Shell is Nigeria's biggest oil producer, accounting for around 40% of the West African country's total crude and condensate output capacity of 2.2 million b/d, and the divestment could have a big impact on the OPEC member's oil output.
The minister's statement comes a day after Shell CEO Ben van Beurden had told investors that the company's onshore oil portfolio in Nigeria was "no longer compatible" with its strategic ambitions, which include a focus on climate change and net zero carbon strategy.
"We have been reviewing positions that continue to be challenged from an environmental perspective, and a particular point of attention has been onshore oil in Nigeria... we have reduced the total number of licenses in onshore Nigeria by half. But unfortunately, our remaining onshore operations continue to be subject to sabotage and theft," Van Beurden said at the Shell AGM on May 18. "... it means that the balance of risks and rewards associated with our onshore oil portfolio in Nigeria is no longer compatible with our strategic ambitions."
Van Beurden, however, said Nigeria will continue to be an important heartland for Shell, with a focus on the country's deepwater and gas assets.
Sylva said options put forward by Nigeria in its talks with Shell include handing over Shell's stakes in the assets to the Nigerian Petroleum Development Co., the upstream arm of state oil firm Nigerian National Petroleum Co., or NNPC, inviting bids from Nigerian indigenous producers, or having a mixture of local firms and foreign independent producers to bid for the assets.

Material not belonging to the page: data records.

/-- Pestle's own events while it serves (18 R398, R402, R405, R416, R417, 19 R434, R437): a pod reset clears the pod's engines but for stores that leave the pod,
its router and Mill, counts and logs, and loads the pod again or leaves it held once it has failed; a watchdog resets the chip; a doorbell answered falls,
with its message logged within 64 a second and counted beyond, and a halt resets the pod; channels of a failed pod go to its standby pod, unless an entry of
the active bank is uncorrectable, which resets the chip; a sample of the sensors sets readings, windows, throttle level and calibration; a health test decides
whether random output is given. The model's choices: log entries 14, 33, 38, 39, 69. -/
def Obligations.PestleServicesComplete : Prop :=
  ∀ (s : State), s.served = true →
    (∀ (k : PodN), s.podUp k.val = true → (s.pod k.val).copy = none →
      let p := k.val
      let dead := decide (s.cfg 0x2960 2 ≤ (recentResets s.now (s.pod p).resetAt).length)
      ∃ t, exec (.podReset k) s = .next t ∧ t.cfg (0x2A01 + p) 3 = min 65535 (s.cfg (0x2A01 + p) 3 + 1) ∧ (∀ i < 32, EngineCleared s t (32 * p + i)) ∧
        (t.pod p).arrival = [] ∧ t.store.mills = s.store.mills.erase p ∧ (t.pod p).resetAt = recentResets s.now (s.pod p).resetAt ∧ (t.pod p).failed = dead ∧
        (dead = true ∨ s.imageRef p = 0 → (t.pod p).erst = 0xFFFFFFFF ∧ (t.pod p).loaded = false) ∧
        (dead = false → ∀ b, s.imageRef p ≠ 0 → Tab.find s.pst.images (s.imageRef p) = some b → (podCheck s.pst.keyHash b (s.otherImages p)).1 = 0 →
          (t.pod p).loaded = true ∧ (t.pod p).erst = ~~~(BitVec.ofNat 32 (imgMask b)))) ∧
    (∀ (k : Fin 4), ∃ t, exec (.watchdogExpiry k) s = .next t ∧ WarmAfter (s.reach (s.pst.kicked.get s.pwr.releasedAt k.val + 400000000)) t 3) ∧
    (∀ (e : Fin 1024), (s.engine e.val).exc.st = 0 → (s.door e.val).full = true →
      let n := if s.pst.doorSecond = s.now / secTicks then s.pst.doorCount else 0
      ∃ t, exec (.doorbellService e) s = .next t ∧ t.door e.val = { s.door e.val with full := false, ovr := false } ∧
        (n < 64 → Logged s t 5 (0x2A01 + e.val / 32) (e.val % 32) (s.door e.val).msg.toNat ∧ t.pst.doorCount = n + 1 ∧
          t.pst.doorSecond = s.now / secTicks) ∧
        (64 ≤ n → t.log = s.log ∧ t.cfg 0x2900 3 = min (2 ^ 32 - 1) (s.cfg 0x2900 3 + 1 + bit01 (s.door e.val).ovr))) ∧
    (∀ (e : Fin 1024), (s.engine e.val).exc.st ≠ 0 → s.podUp (e.val / 32) = true → ∃ t, exec (.doorbellService e) s = .next t ∧
      (t.door e.val).full = false ∧ (∀ i < 32, EngineCleared s t (e.val / 32 * 32 + i)) ∧
      t.cfg (0x2A01 + e.val / 32) 3 = min 65535 (s.cfg (0x2A01 + e.val / 32) 3 + 1)) ∧
    (∀ (k : PodN), s.sess.st = .idle → (s.pod k.val).failed = true → s.cfg 0x2960 1 = 1 → s.switchPending = false → s.checking = false →
      s.cls.copying = false → let b := s.cls.activeBank.rehome k.val (s.cfg (0x2A40 + k.val) 2)
      let r := s.readSides (sideInBank (!s.cls.active))
      (∀ e, r.badEntry = some e → exec (.rehomeChannels k) s = .next (r.sideFailed e)) ∧
      (r.badEntry = none → ∃ t, exec (.rehomeChannels k) s = .next t ∧ SameBut (.cls :: .cel :: Part.logging) s t ∧
        (b.check = none → t.cls = (s.cls.setShadow b).swap s.now ∧ Logged s t 1 0x2900 0 0) ∧ (b.check ≠ none → t.cls = s.cls.setShadow b))) ∧
    (∀ (l : List Int) (v c : List Nat), v.length = 24 → ∃ t, exec (.sensorSample l v c) s = .next t ∧ t.pst.temps = l ∧ t.pst.volts = v ∧ t.pst.clocks = c ∧
      (∀ m < 24, t.pst.windows.getD m false = s.windowed m (v.getD m 0)) ∧
      t.pwr.throttle.val = nextThrottle s.pwr.throttle.val (hottest l) ∧
      (s.pst.calTemps ≠ [] → ((List.zip l s.pst.calTemps).any fun x => 80 ≤ |x.1 - x.2|) = true →
        t.tb.calGen = s.tb.calGen + 1 ∧ t.pst.calTemps = l)) ∧
    (∀ (ok : Bool), ∃ t, exec (.randomSourceHealthTest ok) s = .next t ∧ SameBut (.pst :: Part.logging) s t ∧ t.pst = { s.pst with rngOk := ok } ∧
      (ok = false → Logged s t 1 0x2900 0 0)) ∧
    (∀ (p : Path) (r : LogRow), s.remote p = none → s.log.wf →
      let c := s.acc.cursors.get 0 (pathCode p)
      let n := (s.log.next - c).toNat
      n ≤ s.log.rows.length → s.log.rows[s.log.rows.length - n]? = some r → 0 < n →
        let k : SideRow := .eventLog (Fin.ofNat 8192 r.seq.toNat)
        ∃ a, a.cursors = s.acc.cursors.set (pathCode p) (c + 1) ∧ exec (.eventLogRead p) s =
          .next ((({ s with acc := a } : State).readSides fun x => x = k).answer p (if s.sideBad k then r.damaged else r.bytes))) ∧
    (∀ (p : Path), s.remote p = none → s.acc.cursors.get 0 (pathCode p) = s.log.next →
      exec (.eventLogRead p) s = .next (s.refuse p 0x2930 3 0 abGeneral))

/-- Firmware, pod images and the image key on a path that targets this device, in IDLE (18 R404, R411 to R413): a piece of an image goes into the slot that is not
active, the check leaves its result, a checked slot is activated on trial and the chip is reset 100 ms later; until then no other image is taken: confirmation
ends the trial and raises the rollback counter, abandonment turns the slots back; a pod image is stored once whole and checked, and deleted unless a profile
names it; the image key is fused once. Out of IDLE each is refused with 0x0800_0022. The model's choices: log entries 40, 41, 42, 76. -/
def Obligations.FirmwareAndImagesComplete : Prop :=
  ∀ (s : State) (p : Path), s.served = true → s.remote p = none →
    (∀ (off : Nat) (l : List Byte), off + l.length ≤ 4194304 → s.sess.st = .idle → s.pst.updater = none ∨ s.pst.updater = some p → s.pst.resetDue = none →
      s.pst.trial = false → off = 0 ∨ (off = s.pst.received ∧ s.pst.updater = some p) →
      let x := s.pst.setInactive { image := (if off = 0 then [] else s.pst.inactive.image) ++ l }
      exec (.firmwareImageWrite p off l) s =
        .next (({ s with pst := { x with updater := some p, received := off + l.length, checked := 0 } } : State).answer p [])) ∧
    (∀ (off : Nat) (l : List Byte), off + l.length ≤ 4194304 → s.sess.st ≠ .idle ∨ s.pst.trial = true →
      exec (.firmwareImageWrite p off l) s = .next (s.refuseLog p 0x2912 1 0 abState)) ∧
    (s.sess.st = .idle → s.pst.updater = some p → s.pst.resetDue = none → s.pst.trial = false →
      (∃ t, exec (.updateCheck p) s = .next (t.answer p []) ∧ SameBut (.pst :: Part.logging) s t ∧ t.pst.checked = fwCheck s.pst.rollback.val s.pst.inactive.image ∧
        t.pst.inactive.image = s.pst.inactive.image ∧ t.pst.inactive.result = t.pst.checked ∧
        (∀ c, fwCode t.pst.checked = some c → t.cfg 0x2A21 1 = c ∧ t.cfg 0x2A21 2 = 255)) ∧
      (s.pst.checked = 1 → exec (.updateActivate p) s = .next ((({ s with pst :=
        { s.pst with activeB := !s.pst.activeB, trial := true, attempts := 0, resetDue := some (s.now + 400000000) } } : State).wrote
          descriptorCopies).answer p [])) ∧
      (s.pst.checked ≠ 1 → exec (.updateActivate p) s = .next (s.refuseLog p 0x2912 3 2 abState))) ∧
    (s.sess.st = .idle → s.pst.updater = none ∨ s.pst.updater = some p → s.pst.resetDue = none → s.pst.trial = true → s.pst.runningTrial = true →
      ∃ t, exec (.updateConfirm p) s = .next (t.answer p []) ∧ SameBut [.pst] s t ∧ t.pst.trial = false ∧ t.pst.updater = none ∧
        (s.pst.running.svn ≤ 64 → t.pst.rollback.val = max s.pst.rollback.val s.pst.running.svn)) ∧
    (s.sess.st = .idle → s.pst.updater = some p → ∃ t, exec (.updateAbandon p) s = .next (t.answer p []) ∧ SameBut [.pst] s t ∧ t.pst.updater = none ∧
      t.pst.resetDue = none ∧ t.pst.trial = false ∧ t.pst.rollback = s.pst.rollback ∧ (t.pst.activeB = if s.pst.trial then !s.pst.activeB else s.pst.activeB)) ∧
    (s.sess.st ≠ .idle ∨ s.pst.trial = true → exec (.updateCheck p) s = .next (s.refuseLog p 0x2912 3 1 abState) ∧
      exec (.updateActivate p) s = .next (s.refuseLog p 0x2912 3 2 abState)) ∧
    (s.sess.st ≠ .idle → exec (.updateConfirm p) s = .next (s.refuseLog p 0x2912 3 3 abState) ∧ exec (.updateAbandon p) s = .next (s.refuseLog p 0x2912 3 4 abState)) ∧
    (∀ c, s.pst.resetDue = some c → ∃ t, exec .updateResetTimer s = .next t ∧ WarmAfter (s.reach c) t 8) ∧
    (∀ (off : Nat) (l : List Byte), off + l.length ≤ 8388608 → s.sess.st = .idle → off = 0 ∨ off = s.pst.upload.length →
      let b := (if off = 0 then [] else s.pst.upload) ++ l
      let run := exec (.podImageWrite p off l) s
      (b.length < 64 ∨ b.length < imgLen b → run = .next (({ s with pst := { s.pst with upload := b } } : State).answer p [])) ∧
      (64 ≤ b.length → imgLen b ≤ b.length → let t : State := { s with pst := { s.pst with upload := [] } }
        ((podCheck s.pst.keyHash b []).1 ≠ 0 → run = .next (t.refuse p 0x2913 1 0 abConfig)) ∧
        ((podCheck s.pst.keyHash b []).1 = 0 → imageUnits b ≤ s.freeUnits → run =
          .next (({ s with pst := { s.pst with upload := [], images := s.pst.images.set (imgId b) b } } : State).answer p [])))) ∧
    (∀ (i : BitVec 64), s.sess.st = .idle → (s.sw.slots.any fun e => e.2.names i.toNat) = false →
      exec (.podImageDelete p i) s = .next (({ s with pst := { s.pst with images := s.pst.images.erase i.toNat } } : State).answer p [])) ∧
    (∀ (i : BitVec 64), (s.sw.slots.any fun e => e.2.names i.toNat) = true →
      exec (.podImageDelete p i) s = .next (s.refuseLog p 0x2913 3 (i.toNat % 2 ^ 24) abState)) ∧
    (∀ (l : List Byte), l.length = 48 →
      (s.sess.st = .idle → s.pst.keyHash = none →
        exec (.imageKeyFuse p l) s = .next (({ s with pst := { s.pst with keyHash := some l } } : State).answer p [])) ∧
      (s.sess.st ≠ .idle ∨ s.pst.keyHash ≠ none → exec (.imageKeyFuse p l) s = .next (s.refuseLog p 0x2911 1 (leNat l % 2 ^ 24) abState)))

With significant oil and gas reserves, Africa is expected to see a significant divestment of legacy oil and gas assets, as more energy companies pledge net-zero ambitions.
Security, regulatory risk
The company has already sold a handful of its onshore oil blocks over the past 10 years, citing the need to cut risk due to community unrest and continued sabotage attacks on its oil installations. These blocks had been snapped up by Nigerian indigenous operators including Seplat Petroleum, Aiteo E&P, First Hydrocarbons and NPDC.
Local analysts said apart from the associated risk of unrest and insecurity in the Niger Delta, the failure of the Nigerian government to pass into law the landmark energy legislation -- the Petroleum Industry Bill (PIB) -- was also a key factor pushing Shell away from the country.
"These onshore blocks in question are owned jointly with NNPC, and with uncertainty still hovering on the terms and conditions that Shell will continue to operate the fields, it is no surprising the company has decided to take a walk," energy analyst Abiodun Adesanya said.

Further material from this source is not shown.